DIRECTIONS: Look through the records and copy each line with the string "sessionState" in it.
=== SUPPLIED DATA ===
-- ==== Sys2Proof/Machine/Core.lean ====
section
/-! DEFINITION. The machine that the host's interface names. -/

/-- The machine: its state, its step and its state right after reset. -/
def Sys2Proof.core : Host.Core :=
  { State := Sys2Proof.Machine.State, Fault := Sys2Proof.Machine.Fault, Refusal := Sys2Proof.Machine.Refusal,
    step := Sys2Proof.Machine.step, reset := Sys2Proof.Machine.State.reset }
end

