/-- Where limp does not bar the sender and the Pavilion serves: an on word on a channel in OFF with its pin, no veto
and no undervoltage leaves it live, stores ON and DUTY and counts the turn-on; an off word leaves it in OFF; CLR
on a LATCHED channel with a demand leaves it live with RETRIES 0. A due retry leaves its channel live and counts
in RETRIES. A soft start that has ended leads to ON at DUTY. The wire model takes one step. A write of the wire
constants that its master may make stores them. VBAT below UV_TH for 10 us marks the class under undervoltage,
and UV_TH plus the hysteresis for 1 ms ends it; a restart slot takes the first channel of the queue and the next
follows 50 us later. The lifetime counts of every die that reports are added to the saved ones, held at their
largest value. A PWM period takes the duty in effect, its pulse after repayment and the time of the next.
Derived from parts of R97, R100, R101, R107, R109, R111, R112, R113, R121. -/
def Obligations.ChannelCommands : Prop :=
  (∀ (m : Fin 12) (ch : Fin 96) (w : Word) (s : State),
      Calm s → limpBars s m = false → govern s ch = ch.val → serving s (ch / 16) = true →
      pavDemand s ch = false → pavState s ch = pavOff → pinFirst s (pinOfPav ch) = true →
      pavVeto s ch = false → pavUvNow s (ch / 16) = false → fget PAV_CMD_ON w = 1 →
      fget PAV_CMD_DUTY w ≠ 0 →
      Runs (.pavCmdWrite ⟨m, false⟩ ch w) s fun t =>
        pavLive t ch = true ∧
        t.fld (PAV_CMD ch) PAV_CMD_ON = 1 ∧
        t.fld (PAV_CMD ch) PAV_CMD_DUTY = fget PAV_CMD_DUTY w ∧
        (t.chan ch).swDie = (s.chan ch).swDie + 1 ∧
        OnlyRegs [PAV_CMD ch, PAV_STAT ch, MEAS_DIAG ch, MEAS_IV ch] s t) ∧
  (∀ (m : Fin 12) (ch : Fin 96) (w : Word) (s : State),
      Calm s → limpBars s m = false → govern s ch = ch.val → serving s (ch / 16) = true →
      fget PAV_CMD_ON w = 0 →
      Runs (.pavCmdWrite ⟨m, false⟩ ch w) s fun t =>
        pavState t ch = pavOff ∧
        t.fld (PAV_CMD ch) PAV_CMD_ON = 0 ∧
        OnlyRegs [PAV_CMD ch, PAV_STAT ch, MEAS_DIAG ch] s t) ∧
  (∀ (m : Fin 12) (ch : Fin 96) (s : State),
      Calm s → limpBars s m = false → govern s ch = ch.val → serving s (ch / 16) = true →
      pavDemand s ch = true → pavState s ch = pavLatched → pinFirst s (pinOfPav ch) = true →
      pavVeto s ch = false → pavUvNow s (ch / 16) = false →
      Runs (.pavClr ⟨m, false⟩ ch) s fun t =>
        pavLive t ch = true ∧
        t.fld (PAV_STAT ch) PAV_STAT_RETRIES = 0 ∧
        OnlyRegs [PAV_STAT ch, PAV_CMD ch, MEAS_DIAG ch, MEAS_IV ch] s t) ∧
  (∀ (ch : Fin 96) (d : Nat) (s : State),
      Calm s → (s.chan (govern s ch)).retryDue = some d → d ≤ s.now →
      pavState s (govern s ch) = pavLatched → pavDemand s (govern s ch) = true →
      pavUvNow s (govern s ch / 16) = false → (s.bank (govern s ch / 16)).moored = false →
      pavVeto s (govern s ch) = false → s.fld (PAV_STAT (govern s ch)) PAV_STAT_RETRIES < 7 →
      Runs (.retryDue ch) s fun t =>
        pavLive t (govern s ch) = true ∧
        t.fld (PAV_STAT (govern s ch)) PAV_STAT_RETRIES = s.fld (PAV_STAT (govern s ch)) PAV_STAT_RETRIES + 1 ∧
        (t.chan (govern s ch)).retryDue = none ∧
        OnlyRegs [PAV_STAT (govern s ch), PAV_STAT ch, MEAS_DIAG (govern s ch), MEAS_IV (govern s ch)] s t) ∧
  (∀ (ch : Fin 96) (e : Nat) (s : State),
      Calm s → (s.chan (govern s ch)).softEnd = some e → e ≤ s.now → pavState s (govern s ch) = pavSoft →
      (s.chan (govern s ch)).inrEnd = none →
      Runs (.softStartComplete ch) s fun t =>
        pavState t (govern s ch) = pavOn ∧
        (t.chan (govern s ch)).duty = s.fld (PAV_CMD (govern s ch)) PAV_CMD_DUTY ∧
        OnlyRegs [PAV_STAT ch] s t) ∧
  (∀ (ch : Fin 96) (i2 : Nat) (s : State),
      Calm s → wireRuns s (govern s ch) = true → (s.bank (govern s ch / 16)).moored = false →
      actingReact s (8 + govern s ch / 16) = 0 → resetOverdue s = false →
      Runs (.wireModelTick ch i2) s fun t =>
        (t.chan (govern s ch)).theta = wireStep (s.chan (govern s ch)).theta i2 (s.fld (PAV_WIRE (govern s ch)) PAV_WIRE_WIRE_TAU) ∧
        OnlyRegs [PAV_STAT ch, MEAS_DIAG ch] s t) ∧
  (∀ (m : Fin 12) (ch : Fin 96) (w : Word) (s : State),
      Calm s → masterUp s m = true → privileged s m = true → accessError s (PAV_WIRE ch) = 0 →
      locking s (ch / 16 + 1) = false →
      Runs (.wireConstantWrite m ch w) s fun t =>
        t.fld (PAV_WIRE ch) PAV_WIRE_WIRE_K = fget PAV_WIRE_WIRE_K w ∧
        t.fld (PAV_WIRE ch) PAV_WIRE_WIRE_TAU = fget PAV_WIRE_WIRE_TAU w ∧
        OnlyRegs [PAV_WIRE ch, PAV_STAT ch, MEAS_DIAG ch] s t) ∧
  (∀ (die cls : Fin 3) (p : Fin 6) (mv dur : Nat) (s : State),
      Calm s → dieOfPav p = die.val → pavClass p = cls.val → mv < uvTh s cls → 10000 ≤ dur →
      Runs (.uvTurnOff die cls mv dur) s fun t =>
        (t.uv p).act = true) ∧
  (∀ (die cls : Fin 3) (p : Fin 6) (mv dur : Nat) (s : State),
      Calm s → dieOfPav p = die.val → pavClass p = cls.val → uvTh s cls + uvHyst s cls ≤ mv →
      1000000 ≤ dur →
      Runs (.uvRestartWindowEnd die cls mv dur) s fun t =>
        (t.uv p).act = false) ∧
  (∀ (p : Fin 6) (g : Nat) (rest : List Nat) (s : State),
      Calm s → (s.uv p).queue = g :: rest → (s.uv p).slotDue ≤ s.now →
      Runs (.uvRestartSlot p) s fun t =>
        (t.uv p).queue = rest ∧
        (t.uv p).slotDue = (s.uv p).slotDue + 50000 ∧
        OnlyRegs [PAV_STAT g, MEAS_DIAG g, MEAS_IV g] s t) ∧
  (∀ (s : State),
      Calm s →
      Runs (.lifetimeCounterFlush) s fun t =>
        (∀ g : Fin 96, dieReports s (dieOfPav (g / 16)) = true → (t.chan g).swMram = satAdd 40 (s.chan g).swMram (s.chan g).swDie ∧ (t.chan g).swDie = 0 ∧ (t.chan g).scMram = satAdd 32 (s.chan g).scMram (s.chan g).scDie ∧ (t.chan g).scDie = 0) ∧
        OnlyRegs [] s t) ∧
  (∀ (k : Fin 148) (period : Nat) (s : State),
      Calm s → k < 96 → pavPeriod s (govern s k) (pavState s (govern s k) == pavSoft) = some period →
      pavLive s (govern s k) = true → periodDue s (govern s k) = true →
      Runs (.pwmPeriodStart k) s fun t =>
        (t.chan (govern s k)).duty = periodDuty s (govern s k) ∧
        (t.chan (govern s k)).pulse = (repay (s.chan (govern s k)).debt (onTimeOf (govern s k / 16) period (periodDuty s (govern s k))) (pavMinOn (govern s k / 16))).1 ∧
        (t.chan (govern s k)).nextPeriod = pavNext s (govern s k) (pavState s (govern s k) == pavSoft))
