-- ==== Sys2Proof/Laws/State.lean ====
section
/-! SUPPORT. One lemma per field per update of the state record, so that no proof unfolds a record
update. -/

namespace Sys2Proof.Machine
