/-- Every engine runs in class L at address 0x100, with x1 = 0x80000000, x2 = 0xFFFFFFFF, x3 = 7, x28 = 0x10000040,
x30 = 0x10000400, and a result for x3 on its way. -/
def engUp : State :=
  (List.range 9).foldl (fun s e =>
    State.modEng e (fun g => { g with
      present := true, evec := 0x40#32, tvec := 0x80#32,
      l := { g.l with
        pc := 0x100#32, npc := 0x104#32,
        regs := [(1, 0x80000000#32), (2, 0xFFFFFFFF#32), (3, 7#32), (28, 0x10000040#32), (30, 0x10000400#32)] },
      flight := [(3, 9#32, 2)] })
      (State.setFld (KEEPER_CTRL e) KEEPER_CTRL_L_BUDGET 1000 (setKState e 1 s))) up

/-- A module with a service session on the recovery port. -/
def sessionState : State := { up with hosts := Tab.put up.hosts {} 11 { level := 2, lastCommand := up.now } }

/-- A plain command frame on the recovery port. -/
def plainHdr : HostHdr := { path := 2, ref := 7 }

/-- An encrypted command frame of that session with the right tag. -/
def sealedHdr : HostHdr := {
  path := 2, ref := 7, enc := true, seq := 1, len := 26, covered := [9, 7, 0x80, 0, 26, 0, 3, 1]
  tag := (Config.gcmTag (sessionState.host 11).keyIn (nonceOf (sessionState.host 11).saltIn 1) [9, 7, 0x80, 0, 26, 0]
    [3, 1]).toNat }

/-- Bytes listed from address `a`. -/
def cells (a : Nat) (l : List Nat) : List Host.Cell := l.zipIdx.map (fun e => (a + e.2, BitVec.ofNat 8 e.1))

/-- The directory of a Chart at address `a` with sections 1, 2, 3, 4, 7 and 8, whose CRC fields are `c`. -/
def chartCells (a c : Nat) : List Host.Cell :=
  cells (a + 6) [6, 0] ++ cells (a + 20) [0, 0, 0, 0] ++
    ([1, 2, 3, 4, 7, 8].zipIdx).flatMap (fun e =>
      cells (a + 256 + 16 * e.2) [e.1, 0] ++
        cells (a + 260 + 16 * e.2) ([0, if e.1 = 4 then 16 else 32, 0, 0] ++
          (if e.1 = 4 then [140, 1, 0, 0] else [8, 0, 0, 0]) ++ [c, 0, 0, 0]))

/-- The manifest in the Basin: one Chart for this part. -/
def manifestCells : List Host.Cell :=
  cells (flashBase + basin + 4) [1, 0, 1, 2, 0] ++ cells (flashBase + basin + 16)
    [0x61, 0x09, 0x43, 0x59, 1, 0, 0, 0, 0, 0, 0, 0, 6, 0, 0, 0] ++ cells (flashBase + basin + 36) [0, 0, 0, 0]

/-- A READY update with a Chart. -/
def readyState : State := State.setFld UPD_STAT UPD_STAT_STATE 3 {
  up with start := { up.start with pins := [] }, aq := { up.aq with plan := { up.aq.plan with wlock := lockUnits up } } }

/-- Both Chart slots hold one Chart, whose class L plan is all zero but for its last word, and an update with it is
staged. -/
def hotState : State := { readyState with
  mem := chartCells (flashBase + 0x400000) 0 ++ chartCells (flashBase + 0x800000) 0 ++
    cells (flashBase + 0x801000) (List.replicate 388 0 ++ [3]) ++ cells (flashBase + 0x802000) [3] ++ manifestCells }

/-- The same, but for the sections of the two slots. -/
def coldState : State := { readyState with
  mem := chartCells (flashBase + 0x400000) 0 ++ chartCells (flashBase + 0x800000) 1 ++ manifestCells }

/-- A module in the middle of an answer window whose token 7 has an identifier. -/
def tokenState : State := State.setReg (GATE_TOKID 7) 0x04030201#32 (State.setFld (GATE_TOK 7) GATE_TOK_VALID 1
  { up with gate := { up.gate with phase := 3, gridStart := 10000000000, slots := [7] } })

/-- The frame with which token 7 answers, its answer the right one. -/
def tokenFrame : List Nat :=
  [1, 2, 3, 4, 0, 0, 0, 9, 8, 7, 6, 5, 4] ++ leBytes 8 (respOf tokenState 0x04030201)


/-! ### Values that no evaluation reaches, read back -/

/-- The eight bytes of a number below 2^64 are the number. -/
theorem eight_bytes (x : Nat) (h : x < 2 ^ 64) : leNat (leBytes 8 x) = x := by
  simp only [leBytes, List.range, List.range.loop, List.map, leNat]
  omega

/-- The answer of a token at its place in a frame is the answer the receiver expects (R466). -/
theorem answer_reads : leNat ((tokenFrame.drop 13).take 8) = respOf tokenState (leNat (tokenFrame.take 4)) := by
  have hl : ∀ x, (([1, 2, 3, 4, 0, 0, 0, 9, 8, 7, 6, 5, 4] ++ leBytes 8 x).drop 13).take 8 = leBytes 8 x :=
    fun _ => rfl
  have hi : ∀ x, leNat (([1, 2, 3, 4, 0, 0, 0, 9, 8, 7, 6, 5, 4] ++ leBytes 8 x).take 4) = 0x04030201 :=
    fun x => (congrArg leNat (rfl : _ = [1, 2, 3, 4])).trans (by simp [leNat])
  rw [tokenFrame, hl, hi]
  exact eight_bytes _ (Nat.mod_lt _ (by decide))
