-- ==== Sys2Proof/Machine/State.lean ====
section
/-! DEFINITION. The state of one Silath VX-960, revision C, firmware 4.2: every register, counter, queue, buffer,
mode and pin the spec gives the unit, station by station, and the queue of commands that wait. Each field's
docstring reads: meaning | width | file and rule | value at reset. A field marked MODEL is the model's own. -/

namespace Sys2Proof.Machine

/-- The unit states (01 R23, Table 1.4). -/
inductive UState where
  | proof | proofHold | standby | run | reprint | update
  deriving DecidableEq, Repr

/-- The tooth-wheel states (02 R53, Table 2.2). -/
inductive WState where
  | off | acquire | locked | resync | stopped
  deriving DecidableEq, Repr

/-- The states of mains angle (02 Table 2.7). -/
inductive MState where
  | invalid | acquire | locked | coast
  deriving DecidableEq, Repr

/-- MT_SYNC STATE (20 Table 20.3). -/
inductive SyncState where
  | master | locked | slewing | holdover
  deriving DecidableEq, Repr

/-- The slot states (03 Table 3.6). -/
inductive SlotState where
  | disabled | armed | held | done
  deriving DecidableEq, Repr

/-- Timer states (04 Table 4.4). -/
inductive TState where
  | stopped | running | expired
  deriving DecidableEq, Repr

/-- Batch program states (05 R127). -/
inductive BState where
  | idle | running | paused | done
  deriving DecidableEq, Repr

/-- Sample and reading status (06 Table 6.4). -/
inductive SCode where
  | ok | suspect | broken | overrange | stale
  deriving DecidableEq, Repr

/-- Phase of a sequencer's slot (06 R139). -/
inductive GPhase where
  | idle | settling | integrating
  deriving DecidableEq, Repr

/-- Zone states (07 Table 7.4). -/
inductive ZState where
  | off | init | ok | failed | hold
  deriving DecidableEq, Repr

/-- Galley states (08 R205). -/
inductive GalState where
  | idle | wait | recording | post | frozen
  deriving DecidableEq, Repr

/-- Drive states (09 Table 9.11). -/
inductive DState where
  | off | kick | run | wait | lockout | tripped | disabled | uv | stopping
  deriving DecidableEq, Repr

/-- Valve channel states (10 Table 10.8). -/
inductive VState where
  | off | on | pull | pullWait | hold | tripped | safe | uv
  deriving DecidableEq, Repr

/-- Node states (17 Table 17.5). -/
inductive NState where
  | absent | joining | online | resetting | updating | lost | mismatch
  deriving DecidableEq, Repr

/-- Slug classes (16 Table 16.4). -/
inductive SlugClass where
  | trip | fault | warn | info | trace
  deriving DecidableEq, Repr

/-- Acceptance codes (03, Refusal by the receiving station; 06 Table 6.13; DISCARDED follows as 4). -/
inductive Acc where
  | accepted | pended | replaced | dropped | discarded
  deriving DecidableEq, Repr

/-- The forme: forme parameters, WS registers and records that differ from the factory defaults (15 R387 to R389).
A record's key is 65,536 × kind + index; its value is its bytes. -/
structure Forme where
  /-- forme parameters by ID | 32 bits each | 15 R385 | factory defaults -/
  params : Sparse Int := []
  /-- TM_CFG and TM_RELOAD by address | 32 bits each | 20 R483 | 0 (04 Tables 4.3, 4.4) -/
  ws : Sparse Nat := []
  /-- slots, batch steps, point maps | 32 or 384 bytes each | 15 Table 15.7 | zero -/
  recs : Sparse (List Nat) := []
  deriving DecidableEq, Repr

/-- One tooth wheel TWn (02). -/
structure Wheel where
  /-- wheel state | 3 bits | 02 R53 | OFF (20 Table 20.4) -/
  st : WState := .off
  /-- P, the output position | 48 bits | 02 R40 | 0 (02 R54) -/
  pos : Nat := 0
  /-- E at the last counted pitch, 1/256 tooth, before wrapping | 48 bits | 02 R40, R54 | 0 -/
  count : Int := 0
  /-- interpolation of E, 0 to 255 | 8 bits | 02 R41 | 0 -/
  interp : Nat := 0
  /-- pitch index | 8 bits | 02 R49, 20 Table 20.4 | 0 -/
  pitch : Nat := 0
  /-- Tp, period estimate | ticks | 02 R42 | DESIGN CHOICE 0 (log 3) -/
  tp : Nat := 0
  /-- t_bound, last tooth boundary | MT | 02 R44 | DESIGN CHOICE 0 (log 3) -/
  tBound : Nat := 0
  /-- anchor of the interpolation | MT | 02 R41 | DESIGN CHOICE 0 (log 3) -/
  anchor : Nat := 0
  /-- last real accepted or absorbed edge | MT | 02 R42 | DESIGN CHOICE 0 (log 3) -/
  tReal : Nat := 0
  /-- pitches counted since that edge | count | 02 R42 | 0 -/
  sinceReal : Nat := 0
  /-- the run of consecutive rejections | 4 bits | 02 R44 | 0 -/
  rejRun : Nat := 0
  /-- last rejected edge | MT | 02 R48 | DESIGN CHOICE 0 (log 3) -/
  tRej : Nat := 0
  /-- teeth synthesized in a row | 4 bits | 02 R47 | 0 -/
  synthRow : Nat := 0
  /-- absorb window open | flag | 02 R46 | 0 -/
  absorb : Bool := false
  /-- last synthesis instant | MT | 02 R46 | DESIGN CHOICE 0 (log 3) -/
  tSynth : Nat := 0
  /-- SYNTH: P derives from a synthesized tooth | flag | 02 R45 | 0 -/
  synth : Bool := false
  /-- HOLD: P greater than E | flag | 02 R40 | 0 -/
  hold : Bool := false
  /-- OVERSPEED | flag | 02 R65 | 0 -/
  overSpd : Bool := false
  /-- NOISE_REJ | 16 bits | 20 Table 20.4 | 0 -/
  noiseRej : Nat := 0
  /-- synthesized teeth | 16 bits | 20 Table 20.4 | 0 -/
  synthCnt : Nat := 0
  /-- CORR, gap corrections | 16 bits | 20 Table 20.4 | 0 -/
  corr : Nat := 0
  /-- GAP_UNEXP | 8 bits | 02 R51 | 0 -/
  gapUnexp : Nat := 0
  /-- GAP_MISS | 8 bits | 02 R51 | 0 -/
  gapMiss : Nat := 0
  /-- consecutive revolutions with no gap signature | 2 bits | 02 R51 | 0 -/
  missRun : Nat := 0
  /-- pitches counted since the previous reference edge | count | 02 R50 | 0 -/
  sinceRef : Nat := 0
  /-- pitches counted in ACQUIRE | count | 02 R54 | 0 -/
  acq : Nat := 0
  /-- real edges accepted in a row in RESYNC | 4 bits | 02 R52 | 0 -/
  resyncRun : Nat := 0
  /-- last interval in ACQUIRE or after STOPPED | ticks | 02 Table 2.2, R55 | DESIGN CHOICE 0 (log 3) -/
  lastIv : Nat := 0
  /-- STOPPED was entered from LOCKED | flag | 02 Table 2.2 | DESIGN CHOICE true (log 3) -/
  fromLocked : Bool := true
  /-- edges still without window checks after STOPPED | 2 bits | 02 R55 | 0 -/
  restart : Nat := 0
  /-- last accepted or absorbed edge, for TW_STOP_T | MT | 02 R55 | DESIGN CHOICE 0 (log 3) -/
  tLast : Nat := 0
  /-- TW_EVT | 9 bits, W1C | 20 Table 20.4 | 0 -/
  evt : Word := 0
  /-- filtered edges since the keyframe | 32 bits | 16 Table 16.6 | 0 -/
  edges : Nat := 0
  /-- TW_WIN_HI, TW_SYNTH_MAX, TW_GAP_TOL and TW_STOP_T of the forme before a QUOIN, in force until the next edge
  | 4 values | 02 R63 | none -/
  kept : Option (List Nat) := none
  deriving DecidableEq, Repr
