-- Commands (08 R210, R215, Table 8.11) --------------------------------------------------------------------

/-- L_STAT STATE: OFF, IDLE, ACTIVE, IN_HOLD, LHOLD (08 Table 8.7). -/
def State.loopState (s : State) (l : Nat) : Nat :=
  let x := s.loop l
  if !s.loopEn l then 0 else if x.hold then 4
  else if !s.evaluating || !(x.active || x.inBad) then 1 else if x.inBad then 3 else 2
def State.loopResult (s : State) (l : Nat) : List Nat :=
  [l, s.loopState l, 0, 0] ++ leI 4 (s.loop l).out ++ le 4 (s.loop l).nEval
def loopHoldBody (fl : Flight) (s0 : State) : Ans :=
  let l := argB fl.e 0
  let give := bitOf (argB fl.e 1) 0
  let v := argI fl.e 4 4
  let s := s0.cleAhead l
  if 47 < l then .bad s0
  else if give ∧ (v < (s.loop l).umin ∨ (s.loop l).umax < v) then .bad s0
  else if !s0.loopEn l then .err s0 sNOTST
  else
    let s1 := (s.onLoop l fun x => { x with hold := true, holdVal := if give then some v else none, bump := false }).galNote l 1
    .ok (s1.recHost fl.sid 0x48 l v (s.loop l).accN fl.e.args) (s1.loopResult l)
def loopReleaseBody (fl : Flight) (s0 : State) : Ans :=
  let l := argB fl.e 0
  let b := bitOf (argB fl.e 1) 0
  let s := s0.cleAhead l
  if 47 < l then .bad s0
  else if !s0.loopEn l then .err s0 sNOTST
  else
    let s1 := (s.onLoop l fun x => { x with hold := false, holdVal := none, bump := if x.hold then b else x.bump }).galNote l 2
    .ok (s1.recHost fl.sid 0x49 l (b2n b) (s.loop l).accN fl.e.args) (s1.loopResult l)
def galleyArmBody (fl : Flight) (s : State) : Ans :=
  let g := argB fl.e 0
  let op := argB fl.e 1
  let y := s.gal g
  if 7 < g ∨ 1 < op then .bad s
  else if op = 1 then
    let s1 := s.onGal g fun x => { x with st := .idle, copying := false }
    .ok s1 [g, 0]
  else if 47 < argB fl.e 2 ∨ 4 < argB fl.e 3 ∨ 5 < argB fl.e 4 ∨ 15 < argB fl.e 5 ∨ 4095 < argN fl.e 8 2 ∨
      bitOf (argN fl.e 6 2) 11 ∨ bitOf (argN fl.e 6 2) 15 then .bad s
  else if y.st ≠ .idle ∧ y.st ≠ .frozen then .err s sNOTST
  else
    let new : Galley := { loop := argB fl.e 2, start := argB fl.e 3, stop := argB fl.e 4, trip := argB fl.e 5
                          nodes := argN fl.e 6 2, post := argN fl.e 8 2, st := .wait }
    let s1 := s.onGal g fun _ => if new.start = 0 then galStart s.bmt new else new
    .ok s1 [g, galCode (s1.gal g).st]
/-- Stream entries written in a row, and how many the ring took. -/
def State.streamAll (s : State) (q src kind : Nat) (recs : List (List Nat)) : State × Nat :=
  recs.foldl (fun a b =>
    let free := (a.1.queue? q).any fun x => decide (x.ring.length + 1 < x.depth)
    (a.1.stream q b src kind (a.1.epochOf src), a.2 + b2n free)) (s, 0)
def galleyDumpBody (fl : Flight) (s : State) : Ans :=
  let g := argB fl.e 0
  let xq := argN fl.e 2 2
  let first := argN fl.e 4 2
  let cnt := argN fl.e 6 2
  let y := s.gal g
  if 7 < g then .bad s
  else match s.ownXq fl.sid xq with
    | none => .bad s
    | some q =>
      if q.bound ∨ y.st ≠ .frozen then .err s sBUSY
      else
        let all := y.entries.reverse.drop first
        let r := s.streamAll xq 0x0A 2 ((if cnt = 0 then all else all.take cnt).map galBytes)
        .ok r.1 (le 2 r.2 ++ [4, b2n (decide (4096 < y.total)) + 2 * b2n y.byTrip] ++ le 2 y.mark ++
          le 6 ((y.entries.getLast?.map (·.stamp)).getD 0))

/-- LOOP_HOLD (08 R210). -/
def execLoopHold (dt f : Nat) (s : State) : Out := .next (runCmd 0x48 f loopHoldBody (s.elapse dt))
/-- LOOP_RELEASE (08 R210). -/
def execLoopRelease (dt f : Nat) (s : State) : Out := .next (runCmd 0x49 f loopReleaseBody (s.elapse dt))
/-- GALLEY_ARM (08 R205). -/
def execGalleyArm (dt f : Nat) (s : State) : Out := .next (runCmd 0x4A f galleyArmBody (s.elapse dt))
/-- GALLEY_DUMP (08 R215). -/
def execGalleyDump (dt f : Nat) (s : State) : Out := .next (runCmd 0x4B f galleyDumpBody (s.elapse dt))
===
RESPONSE TO THIS EXERCISE:
def sessionState : State := { up with hosts := Tab.put up.hosts {} 11 { level := 2, lastCommand := up.now } }
  tag := (Config.gcmTag (sessionState.host 11).keyIn (nonceOf (sessionState.host 11).saltIn 1) [9, 7, 0x80, 0, 26, 0]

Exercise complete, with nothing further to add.